Les détenus qui les auront commises seront passibles d’une sanction disciplinaire et pourront en tête rendus responsables sur leur pécule.
Il est interdit aux détenus de clouer ou de coller sur les murs des images, affiches, etc. Sera considéré comme dégradation tout ce qui peut laisser trace sur les murs, les boiseries et objets mobiliers.
ARTICLE 47
Pendant que les détenus n’occuperont pas les dortoirs, ateliers et réfectoires, la visite de ces locaux sera faite chaque jour par le régisseur ou par un surveillant. Le mobilier devra également être visité et vérification sera faite des serrures et des dispositifs d’obturation des ouvertures.
Les cours seront visitées et les objets quelconques qui y auront été laissés devront être enlevés. Les inscriptions et les dessins tracés sur les murs ou sur le sol seront effacés. sans préjudice de ce qui est dit à l’article précédent quant à la sanction disciplinaire.
ARTICLE 48
Les dortoirs doivent rester ouverts une partie de la journée pour des raisons d’hygiène et de santé. Les détenus séjournent alors dans les cours qui leur sont affectées. Le règlement intérieur de la prison fixe les heures d’ouverture des portes des dortoirs en se conformant, néanmoins, aux prescriptions ci-après :
1°) les prévenus, les contraignables, les condamnés à l’emprisonnement de simple police, les condamnés admis en division d’amendement peuvent séjourner dans les cours jusqu’à dix (10) heures par jour ;
2°) les condamnés admis en division normale peuvent y séjourner jusqu’à huit (8) heures par jour ;
3°) les condamnés de la division de discipline peuvent y séjourner jusqu’à six (6) heures par jour.
ARTICLE 49
La plus grande tranquillité devra régner dans les dortoirs et aucun luminaire n’y sera autorisé.

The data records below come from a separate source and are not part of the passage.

-- ==== Sys2Proof/Laws/Operands.lean ====
section
/-! SUPPORT. What the operand forms and the shared shapes of instruction can do, said once for each. -/

namespace Sys2Proof.Machine

theorem Instance.inBounds_iff (m : Instance) (a : Int) : m.inBounds a = true ↔ 0 ≤ a ∧ a < (m.len : Int) := by
  simp [Instance.inBounds]

theorem Instance.inBounds_false_iff (m : Instance) (a : Int) :
    m.inBounds a = false ↔ ¬ (0 ≤ a ∧ a < (m.len : Int)) := by
  rw [← Instance.inBounds_iff, Bool.not_eq_true]

/-! ### Values -/

@[simp] theorem Instance.value_immediate (m : Instance) (p : Int) : m.value ⟨.immediate, p⟩ = .ok p := rfl

theorem Instance.value_position (m : Instance) (p : Int) :
    m.value ⟨.position, p⟩ = if m.inBounds p then .ok (m.wordAt p) else .error ⟨.readOob, p⟩ := rfl

/-- A value that cannot be resolved is READ_OOB with the operand word. -/
theorem Instance.value_error {m : Instance} {o : Operand} {t : Trap} (h : m.value o = .error t) :
    t = ⟨.readOob, o.word⟩ := by
  unfold Instance.value at h
  split at h
  · cases h
  · split at h
    · cases h
    · simpa using h.symm

/-- A resolved value is the operand word or the word it addresses. -/
theorem Instance.value_ok {m : Instance} {o : Operand} {x : Int} (h : m.value o = .ok x) :
    x = o.word ∨ (m.inBounds o.word = true ∧ x = m.wordAt o.word) := by
  unfold Instance.value at h
  split at h
  · exact .inl (by simpa using h.symm)
  · split at h
    · exact .inr ⟨‹_›, by simpa using h.symm⟩
    · cases h

/-! ### Destinations -/

theorem Instance.store_in {m : Instance} {d : Dest} (h : m.inBounds d.addr = true) (v : Int) :
    m.store d v = .ok (m.setWord d.addr v) := by simp [Instance.store, h]

theorem Instance.store_out {m : Instance} {d : Dest} (h : m.inBounds d.addr = false) (v : Int) :
    m.store d v = .error ⟨.writeOob, d.addr⟩ := by simp [Instance.store, h]

/-- A store does one of two things. -/
theorem Instance.store_cases (m : Instance) (d : Dest) (v : Int) :
    (m.inBounds d.addr = true ∧ m.store d v = .ok (m.setWord d.addr v)) ∨
    (m.inBounds d.addr = false ∧ m.store d v = .error ⟨.writeOob, d.addr⟩) := by
  cases h : m.inBounds d.addr with
  | true => exact .inl ⟨rfl, Instance.store_in h v⟩
  | false => exact .inr ⟨rfl, Instance.store_out h v⟩

/-! ### Results -/

theorem checked_in {c : Config} {r : Int} (h : c.InRange r) : checked c r = .ok r := by simp [checked, h]

theorem checked_out {c : Config} {r : Int} (h : ¬ c.InRange r) : checked c r = .error ⟨.overflow, 0⟩ := by
  rw [checked, if_neg h]

theorem checked_error {c : Config} {r : Int} {t : Trap} (h : checked c r = .error t) : t = ⟨.overflow, 0⟩ := by
  unfold checked at h
  split at h
  · cases h
  · simpa using h.symm

theorem checked_ok {c : Config} {r v : Int} (h : checked c r = .ok v) : v = r ∧ c.InRange r := by
  unfold checked at h
  split at h
  · exact ⟨by simpa using h.symm, ‹_›⟩
  · cases h

theorem truth_eq (b : Bool) : truth b = if b then 1 else 0 := rfl

/-! ### The shapes of instruction -/

/-- Everything the three-operand shape can do. -/
theorem Instance.binary_cases (m : Instance) (a b : Operand) (f : Int → Int → Except Trap Int) (d : Dest) :
    (∃ t, m.value a = .error t ∧ m.binary a b f d = .error t) ∨
    (∃ x t, m.value a = .ok x ∧ m.value b = .error t ∧ m.binary a b f d = .error t) ∨
    (∃ x y t, m.value a = .ok x ∧ m.value b = .ok y ∧ f x y = .error t ∧ m.binary a b f d = .error t) ∨
    (∃ x y r, m.value a = .ok x ∧ m.value b = .ok y ∧ f x y = .ok r ∧ m.inBounds d.addr = false ∧
      m.binary a b f d = .error ⟨.writeOob, d.addr⟩) ∨
    (∃ x y r, m.value a = .ok x ∧ m.value b = .ok y ∧ f x y = .ok r ∧ m.inBounds d.addr = true ∧
      m.binary a b f d = .ok ((m.setWord d.addr r).advance 4)) := by
  unfold Instance.binary
  cases ha : m.value a with
  | error t => exact .inl ⟨t, rfl, rfl⟩
  | ok x =>
    cases hb : m.value b with
    | error t => exact .inr (.inl ⟨x, t, rfl, rfl, rfl⟩)
    | ok y =>
      cases hf : f x y with
      | error t => exact .inr (.inr (.inl ⟨x, y, t, rfl, rfl, hf, by simp [bind, Except.bind, hf]⟩))
      | ok r =>
        rcases m.store_cases d r with ⟨hd, hs⟩ | ⟨hd, hs⟩
        · exact .inr (.inr (.inr (.inr ⟨x, y, r, rfl, rfl, hf, hd,
            by simp [bind, Except.bind, hf, hs, pure, Except.pure]⟩)))
        · exact .inr (.inr (.inr (.inl ⟨x, y, r, rfl, rfl, hf, hd, by simp [bind, Except.bind, hf, hs]⟩)))

/-- Everything a conditional jump can do. -/
theorem Instance.branch_cases (m : Instance) (a b : Operand) (taken : Int → Bool) :
    (∃ t, m.value a = .error t ∧ m.branch a b taken = .error t) ∨
    (∃ c t, m.value a = .ok c ∧ m.value b = .error t ∧ m.branch a b taken = .error t) ∨
    (∃ c t, m.value a = .ok c ∧ m.value b = .ok t ∧
      m.branch a b taken = .ok (if taken c then m.jump t else m.advance 3)) := by
  unfold Instance.branch
  cases ha : m.value a with
  | error t => exact .inl ⟨t, rfl, rfl⟩
  | ok c =>
    cases hb : m.value b with
    | error t => exact .inr (.inl ⟨c, t, rfl, rfl, rfl⟩)
    | ok t => exact .inr (.inr ⟨c, t, rfl, rfl, rfl⟩)

/-- Everything INPUT can do. -/
theorem Instance.takeInput_cases (m : Instance) (d : Dest) :
    (m.iq = [] ∧ m.takeInput d = .ok m.suspend) ∨
    (∃ v rest, m.iq = v :: rest ∧ m.inBounds d.addr = false ∧
      m.takeInput d = .error ⟨.writeOob, d.addr⟩) ∨
    (∃ v rest, m.iq = v :: rest ∧ m.inBounds d.addr = true ∧
      m.takeInput d = .ok ((m.setWord d.addr v).popInput.advance 2)) := by
  unfold Instance.takeInput
  cases hq : m.iq with
  | nil => exact .inl ⟨rfl, rfl⟩
  | cons v rest =>
    rcases m.store_cases d v with ⟨hd, hs⟩ | ⟨hd, hs⟩
    · exact .inr (.inr ⟨v, rest, rfl, hd, by simp [bind, Except.bind, hs, pure, Except.pure]⟩)
    · exact .inr (.inl ⟨v, rest, rfl, hd, by simp [bind, Except.bind, hs]⟩)

/-- Everything OUTPUT can do. -/
theorem Instance.giveOutput_cases (m : Instance) (c : Config) (a : Operand) :
    (∃ t, m.value a = .error t ∧ m.giveOutput c a = .error t) ∨
    (∃ x, m.value a = .ok x ∧ m.oq.length = c.outDepth ∧ m.giveOutput c a = .error ⟨.outputFull, x⟩) ∨
    (∃ x, m.value a = .ok x ∧ m.oq.length ≠ c.outDepth ∧
      m.giveOutput c a = .ok ((m.pushOutput x).advance 2)) := by
  unfold Instance.giveOutput
  cases ha : m.value a with
  | error t => exact .inl ⟨t, rfl, rfl⟩
  | ok x =>
    by_cases hf : m.oq.length = c.outDepth
    · exact .inr (.inl ⟨x, rfl, hf, by simp [bind, Except.bind, hf]⟩)
    · exact .inr (.inr ⟨x, rfl, hf, by simp [bind, Except.bind, hf]⟩)

@[simp] theorem Instance.conclude_ok (m m' : Instance) : m.conclude (.ok m') = m' := rfl

@[simp] theorem Instance.conclude_error (m : Instance) (t : Trap) : m.conclude (.error t) = m.raise t := rfl

end Sys2Proof.Machine
end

Personne ne devra y pénétrer, non plus que dans les cellules, en l’absence de raisons graves ou de péril imminent. En toute hypothèse, l’intervention de deux membres du personnel au moins est nécessaire.
ARTICLE 50
Les détenus sont soumis à deux appels par jour, aux heures de lever et de coucher. Des contrôles supplémentaires peuvent être faits inopinément à toutes heures de la journée ou de la nuit.
ARTICLE 51
Il est effectué dans chaque prison, des rondes de nuit dont le nombre sera déterminé par le régisseur sans préjudice des mesures exceptionnelles à prendre lorsque l’établissement renfermera des détenus dangereux.
Le régisseur indiquera aux gardiens les heures auxquelles les rondes seront effectuées, ces heures varieront d’une nuit à l’autre.